We just need to understand - will write own way of working with Cyrillic, or just wait for a while?

— You are receiving this because you commented. Reply to this email directly, view it on GitHub https://github.com/nwnxee/unified/issues/300#issuecomment-457192466, or mute the thread https://github.com/notifications/unsubscribe-auth/ADgtqmSv9IgRFCZazF7-89Mdxeq7oz9fks5vGbItgaJpZM4aPti3 .

-- Eric Ladner

mtijanic commented 5 years ago

And you are able to orientate on the dates when such an addition is planned?

I wouldn't be able to say. This is a volunteer community, so we don't assign issues to anyone. Someone might pick it up, but it might be this week or in 6 months, or who knows.

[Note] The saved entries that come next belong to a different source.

theorem State.offSlotRow_same {L : Nat} {z s : State} (hL : 66035176 &&& L = 66035176) (h : Agree L z s) (n : Nat) :
    Agree L z (State.offSlotRow s n) := by
  have q1 : 31918440 &&& L = 31918440 := sub_trans rfl hL
  unfold State.offSlotRow
  repeat' (first
      | intro _ | with_reducible exact h | with_reducible assumption | with_reducible apply State.qualifyAll_same hL
      | with_reducible apply State.offSlot_same q1 | with_reducible apply same_ite | with_reducible apply same_foldl
      | with_reducible apply same_foldl_fst | split)

theorem State.oldSample_same {L : Nat} {z s : State} (hL : 703687441779992 &&& L = 703687441779992) (h : Agree L z s) (r0 : GangRun)
    (g : GangSample) :
    Agree L z (State.oldSample s r0 g) := by
  have r0 : 2048 &&& L = 2048 := sub_trans rfl hL
  unfold State.oldSample
  repeat' (first
      | intro _ | with_reducible exact h | with_reducible assumption | with_reducible apply State.finishGang_same hL
      | with_reducible apply same_ite | with_reducible apply same_foldl | with_reducible apply same_foldl_fst
      | simp only [same_cap r0] | split)

theorem State.onPin_same {L : Nat} {z s : State} {f : State → State} (_hL : 0 &&& L = 0) (h : Agree L z s)
    (hf : ∀ t : State, Agree L z t → Agree L z (f t))  :
    Agree L z (State.onPin s f) := by
  unfold State.onPin
  exact same_ite h (hf _ h)

theorem State.opTimeAdd_same {L : Nat} {z s : State} (hL : 264 &&& L = 264) (h : Agree L z s)  :
    Agree L z (State.opTimeAdd s) := by
  have r0 : 256 &&& L = 256 := sub_trans rfl hL
  unfold State.opTimeAdd
  repeat' (first
      | intro _ | with_reducible exact h | with_reducible assumption | with_reducible apply State.wideAdd_same hL
      | with_reducible apply same_ite | with_reducible apply same_foldl | with_reducible apply same_foldl_fst
      | simp only [same_store r0] | split)

theorem State.openAnswer_same {L : Nat} {z s : State} (hL : 2684354560 &&& L = 2684354560) (h : Agree L z s) (p : Nat) (seq : Nat)
    (level : Nat) (nh : List Byte) :
    Agree L z (State.openAnswer s p seq level nh) := by
  have q1 : 536870912 &&& L = 536870912 := sub_trans rfl hL
  have r0 : 536870912 &&& L = 536870912 := sub_trans rfl hL
  unfold State.openAnswer
  repeat' (first
      | intro _ | with_reducible exact h | with_reducible assumption | with_reducible apply State.deliver_same hL
      | with_reducible apply State.setPort_same q1 | with_reducible apply same_ite | with_reducible apply same_foldl
      | with_reducible apply same_foldl_fst | simp only [same_hosts r0] | split)

theorem State.openAs_same {L : Nat} {z s : State} (hL : 2709522760 &&& L = 2709522760) (h : Agree L z s) (p : Nat) (seq : Nat)
    (c : Challenge) (key : List Byte) :
    Agree L z (State.openAs s p seq c key) := by
  have q0 : 2684354560 &&& L = 2684354560 := sub_trans rfl hL
  have q1 : 536870912 &&& L = 536870912 := sub_trans rfl hL
  have q2 : 562039112 &&& L = 562039112 := sub_trans rfl hL
  have q3 : 264 &&& L = 264 := sub_trans rfl hL
  unfold State.openAs
  repeat' (first
      | intro _ | with_reducible exact h | with_reducible assumption | with_reducible apply State.deliver_same q0
      | with_reducible apply State.setPort_same q1 | with_reducible apply State.endSession_same q2
      | with_reducible apply State.bump_same q3 | with_reducible apply same_ite | with_reducible apply same_foldl
      | with_reducible apply same_foldl_fst | split)

theorem State.openSession_same {L : Nat} {z s : State} (hL : 3758096712 &&& L = 3758096712) (h : Agree L z s) (p : Nat) :
    Agree L z (State.openSession s p) := by
  have q0 : 2684354560 &&& L = 2684354560 := sub_trans rfl hL
  have q1 : 2684354888 &&& L = 2684354888 := sub_trans rfl hL
  have q2 : 1073742088 &&& L = 1073742088 := sub_trans rfl hL
  unfold State.openSession
  repeat' (first
      | intro _ | with_reducible exact h | with_reducible assumption | with_reducible apply State.openAnswer_same q0
      | with_reducible apply State.malformed_same q1 | with_reducible apply State.wake_same q2 | with_reducible apply same_ite
      | with_reducible apply same_foldl | with_reducible apply same_foldl_fst | split)

theorem State.pageReload_same {L : Nat} {z s : State} (hL : 1125899906859288 &&& L = 1125899906859288) (h : Agree L z s) (p : Nat) :
    Agree L z (State.pageReload s p) := by
  unfold State.pageReload
  repeat' (first
      | intro _ | with_reducible exact h | with_reducible assumption | with_reducible apply State.loadPage_same hL
      | with_reducible apply same_ite | with_reducible apply same_foldl | with_reducible apply same_foldl_fst | split)

theorem State.pairTolls_same {L : Nat} {z s : State} (hL : 67108864 &&& L = 67108864) (h : Agree L z s)  :
    Agree L z (State.pairTolls s) := by
  unfold State.pairTolls
  try dsimp only
  repeat' (first
      | intro _ | with_reducible exact h | with_reducible assumption | with_reducible apply State.setLead_same hL
      | with_reducible apply same_ite | with_reducible apply same_foldl | with_reducible apply same_foldl_fst | split
      | dsimp only)

theorem State.patternEdge_same {L : Nat} {z s : State} (hL : 12582912 &&& L = 12582912) (h : Agree L z s) (n : Nat) :
    Agree L z (State.patternEdge s n) := by
  have q0 : 8388608 &&& L = 8388608 := sub_trans rfl hL
  have q1 : 4194304 &&& L = 4194304 := sub_trans rfl hL
  unfold State.patternEdge
  repeat' (first
      | intro _ | with_reducible exact h | with_reducible assumption | with_reducible apply State.setSink_same q0
      | with_reducible apply State.setStip_same q1 | with_reducible apply same_ite | with_reducible apply same_foldl
      | with_reducible apply same_foldl_fst | split)

theorem State.pfailHigh_same {L : Nat} {z s : State} (hL : 32768 &&& L = 32768) (h : Agree L z s)  :
    Agree L z (State.pfailHigh s) := by
  have r0 : 32768 &&& L = 32768 := sub_trans rfl hL
  unfold State.pfailHigh
  repeat' (first
      | intro _ | with_reducible exact h | with_reducible assumption | with_reducible apply same_ite
      | with_reducible apply same_foldl | with_reducible apply same_foldl_fst | simp only [same_input r0] | split)

theorem State.pfailLow_same {L : Nat} {z s : State} (hL : 29859304 &&& L = 29859304) (h : Agree L z s)  :
    Agree L z (State.pfailLow s) := by
  have q0 : 29367784 &&& L = 29367784 := sub_trans rfl hL
  have q1 : 29821288 &&& L = 29821288 := sub_trans rfl hL
  have q2 : 64 &&& L = 64 := sub_trans rfl hL
  have r0 : 32768 &&& L = 32768 := sub_trans rfl hL
  unfold State.pfailLow
  repeat' (first
      | intro _ | with_reducible exact h | with_reducible assumption | with_reducible apply State.powerFail_same q0
      | with_reducible apply State.localShutdown_same q1 | with_reducible apply State.raise_same q2
      | with_reducible apply same_ite | with_reducible apply same_foldl | with_reducible apply same_foldl_fst
      | simp only [same_input r0] | split)

theorem State.postOnSlot_same {L : Nat} {z s : State} (hL : 65608 &&& L = 65608) (h : Agree L z s) (n : Nat) (slot : Nat) (late : Bool) :
    Agree L z (State.postOnSlot s n slot late) := by
  have q0 : 65536 &&& L = 65536 := sub_trans rfl hL
  unfold State.postOnSlot
  repeat' (first
      | intro _ | with_reducible exact h | with_reducible assumption | with_reducible apply State.later_same q0
      | with_reducible apply State.armRail_same hL | with_reducible apply same_ite | with_reducible apply same_foldl
      | with_reducible apply same_foldl_fst | split)

theorem State.powerOnEnd_same {L : Nat} {z s : State} (hL : 2 &&& L = 2) (h : Agree L z s)  :
    Agree L z (State.powerOnEnd s) := by
  have r0 : 2 &&& L = 2 := sub_trans rfl hL
  unfold State.powerOnEnd
  repeat' (first
      | intro _ | with_reducible exact h | with_reducible assumption | with_reducible apply same_ite
      | with_reducible apply same_foldl | with_reducible apply same_foldl_fst | simp only [same_phase r0] | split)

theorem State.powerStateEnter_same {L : Nat} {z s : State} (hL : 1073741824 &&& L = 1073741824) (h : Agree L z s)  :
    Agree L z (State.powerStateEnter s) := by
  have r0 : 1073741824 &&& L = 1073741824 := sub_trans rfl hL
  unfold State.powerStateEnter
  repeat' (first
      | intro _ | with_reducible exact h | with_reducible assumption | with_reducible apply same_ite
      | with_reducible apply same_foldl | with_reducible apply same_foldl_fst | simp only [same_power r0] | split)

theorem State.powerUpRecs_same {L : Nat} {z s : State} (hL : 35184372089240 &&& L = 35184372089240) (h : Agree L z s) (fuel : Nat)
    (total : Nat) (body : Nat) :
    Agree L z (State.powerUpRecs fuel total body s) := by
  induction fuel generalizing s total body with
  | zero =>
    unfold State.powerUpRecs
    exact h
  | succ f ih =>
    unfold State.powerUpRecs
    repeat' (first
        | intro _ | with_reducible exact h | with_reducible assumption | with_reducible apply ih
        | with_reducible apply State.systemRec_same hL | with_reducible apply same_ite | with_reducible apply same_foldl
        | with_reducible apply same_foldl_fst | split)
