theorem State.releaseRetry_same {L : Nat} {z s : State} (hL : 33718600 &&& L = 33718600) (h : Agree L z s) (f : Nat) :
    Agree L z (State.releaseRetry s f) := by
  have q0 : 264 &&& L = 264 := sub_trans rfl hL
  have q2 : 33554432 &&& L = 33554432 := sub_trans rfl hL
  unfold State.releaseRetry
  repeat' (first
      | intro _ | with_reducible exact h | with_reducible assumption | with_reducible apply State.setPers_same q0
      | with_reducible apply State.openFeed_same hL | with_reducible apply State.setFeed_same q2 | with_reducible apply same_ite
      | with_reducible apply same_foldl | with_reducible apply same_foldl_fst | split)

theorem State.replySend_same {L : Nat} {z s : State} (hL : 67108864 &&& L = 67108864) (h : Agree L z s) (won : Bool) :
    Agree L z (State.replySend s won) := by
  have r0 : 67108864 &&& L = 67108864 := sub_trans rfl hL
  unfold State.replySend
  repeat' (first
      | intro _ | with_reducible exact h | with_reducible assumption | with_reducible apply same_ite
      | with_reducible apply same_foldl | with_reducible apply same_foldl_fst | simp only [same_convoy r0] | split)

theorem State.reserveUpdate_same {L : Nat} {z s : State} (hL : 25166152 &&& L = 25166152) (h : Agree L z s)  :
    Agree L z (State.reserveUpdate s) := by
  have q1 : 8 &&& L = 8 := sub_trans rfl hL
  have r0 : 16777216 &&& L = 16777216 := sub_trans rfl hL
  unfold State.reserveUpdate
  repeat' (first
      | intro _ | with_reducible exact h | with_reducible assumption | with_reducible apply State.setReserve_same hL
      | with_reducible apply State.setLive_same q1 | with_reducible apply same_ite | with_reducible apply same_foldl
      | with_reducible apply same_foldl_fst | simp only [same_gov r0] | split)

theorem State.resetLow_same {L : Nat} {z s : State} (hL : 2251456082083838 &&& L = 2251456082083838) (h : Agree L z s)
    (powerLost : Bool) :
    Agree L z (State.resetLow s powerLost) := by
  unfold State.resetLow
  repeat' (first
      | intro _ | with_reducible exact h | with_reducible assumption | with_reducible apply State.goOff_same hL
      | with_reducible apply same_ite | with_reducible apply same_foldl | with_reducible apply same_foldl_fst | split)

theorem State.retryFull_same {L : Nat} {z s : State} (hL : 33718600 &&& L = 33718600) (h : Agree L z s) (f : Nat) :
    Agree L z (State.retryFull s f) := by
  have q1 : 64 &&& L = 64 := sub_trans rfl hL
  unfold State.retryFull
  repeat' (first
      | intro _ | with_reducible exact h | with_reducible assumption | with_reducible apply State.releaseRetry_same hL
      | with_reducible apply State.raiseFeed_same q1 | with_reducible apply same_ite | with_reducible apply same_foldl
      | with_reducible apply same_foldl_fst | split)

theorem State.retryRelease_same {L : Nat} {z s : State} (hL : 33718600 &&& L = 33718600) (h : Agree L z s) (f : Nat) :
    Agree L z (State.retryRelease s f) := by
  unfold State.retryRelease
  repeat' (first
      | intro _ | with_reducible exact h | with_reducible assumption | with_reducible apply State.releaseRetry_same hL
      | with_reducible apply same_ite | with_reducible apply same_foldl | with_reducible apply same_foldl_fst | split)

theorem State.reverseOff_same {L : Nat} {z s : State} (hL : 33718600 &&& L = 33718600) (h : Agree L z s) (f : Nat) :
    Agree L z (State.reverseOff s f) := by
  have q0 : 64 &&& L = 64 := sub_trans rfl hL
  have q2 : 264 &&& L = 264 := sub_trans rfl hL
  have q3 : 64 &&& L = 64 := sub_trans rfl hL
  have q4 : 33554432 &&& L = 33554432 := sub_trans rfl hL
  unfold State.reverseOff
  try dsimp only
  repeat' (first
      | intro _ | with_reducible exact h | with_reducible assumption | with_reducible apply State.unraise_same q0
      | with_reducible apply State.openFeed_same hL | with_reducible apply State.bump_same q2
      | with_reducible apply State.raiseFeed_same q3 | with_reducible apply State.setFeed_same q4 | with_reducible apply same_ite
      | with_reducible apply same_foldl | with_reducible apply same_foldl_fst | split | dsimp only)

theorem State.ringAutoRearm_same {L : Nat} {z s : State} (hL : 4232 &&& L = 4232) (h : Agree L z s)  :
    Agree L z (State.ringAutoRearm s) := by
  unfold State.ringAutoRearm
  repeat' (first
      | intro _ | with_reducible exact h | with_reducible assumption | with_reducible apply State.rearmRing_same hL
      | with_reducible apply same_ite | with_reducible apply same_foldl | with_reducible apply same_foldl_fst | split)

I do think this is a good request, and should be implemented, but if it is waiting for me personally to do it it's likely sitting at a few months of backlog.

Of course, we'll gladly take the help if you guys want to share your code.

virusman commented 5 years ago

NWN historically used the system 8-bit encoding, so while for most users it was cp1252, for Russian input it was cp1251. The utf-8 conversion snippet is actually converting from UTF-8 to cp1251. Unless there is some conversion in NWNX, as long as the DB can properly handle cp1251 input and produce cp1251 output, it should work fine.

stenly87 commented 5 years ago
void MySQL::Connect(NWNXLib::ViewPtr<NWNXLib::Services::ConfigProxy> config)
{
    const std::string host = config->Get<std::string>("HOST", "localhost");
    const std::string username = config->Require<std::string>("USERNAME");
    const std::string password = config->Require<std::string>("PASSWORD");
    const NWNXLib::Maybe<std::string> database = config->Get<std::string>("DATABASE");
    if (database)
    {
        LOG_DEBUG("DB set to %s", (*database).c_str());
    }
    LOG_INFO("Connection info:  host=%s username=%s", host.c_str(), username.c_str());
    LOG_DEBUG("               :  password=%s", password.c_str());

    if (!mysql_real_connect(&m_mysql, host.c_str(), username.c_str(), password.c_str(), database ? (*database).c_str() : nullptr, 0, nullptr, 0))
    {
        throw std::runtime_error(std::string(mysql_error(&m_mysql)));
    }

    mysql_set_character_set(&m_mysql, "cp1251"); //***
}

*** This line enable russian text for me. I'm using db with cp1251 collation. Please add option to set character set.

mtijanic commented 5 years ago

I believe both issues were addressed in #371 - You can set charset to cp1251, or you can keep utf8 and translate russian to/from it. Please reopen if there's still issues with Cyrillic support.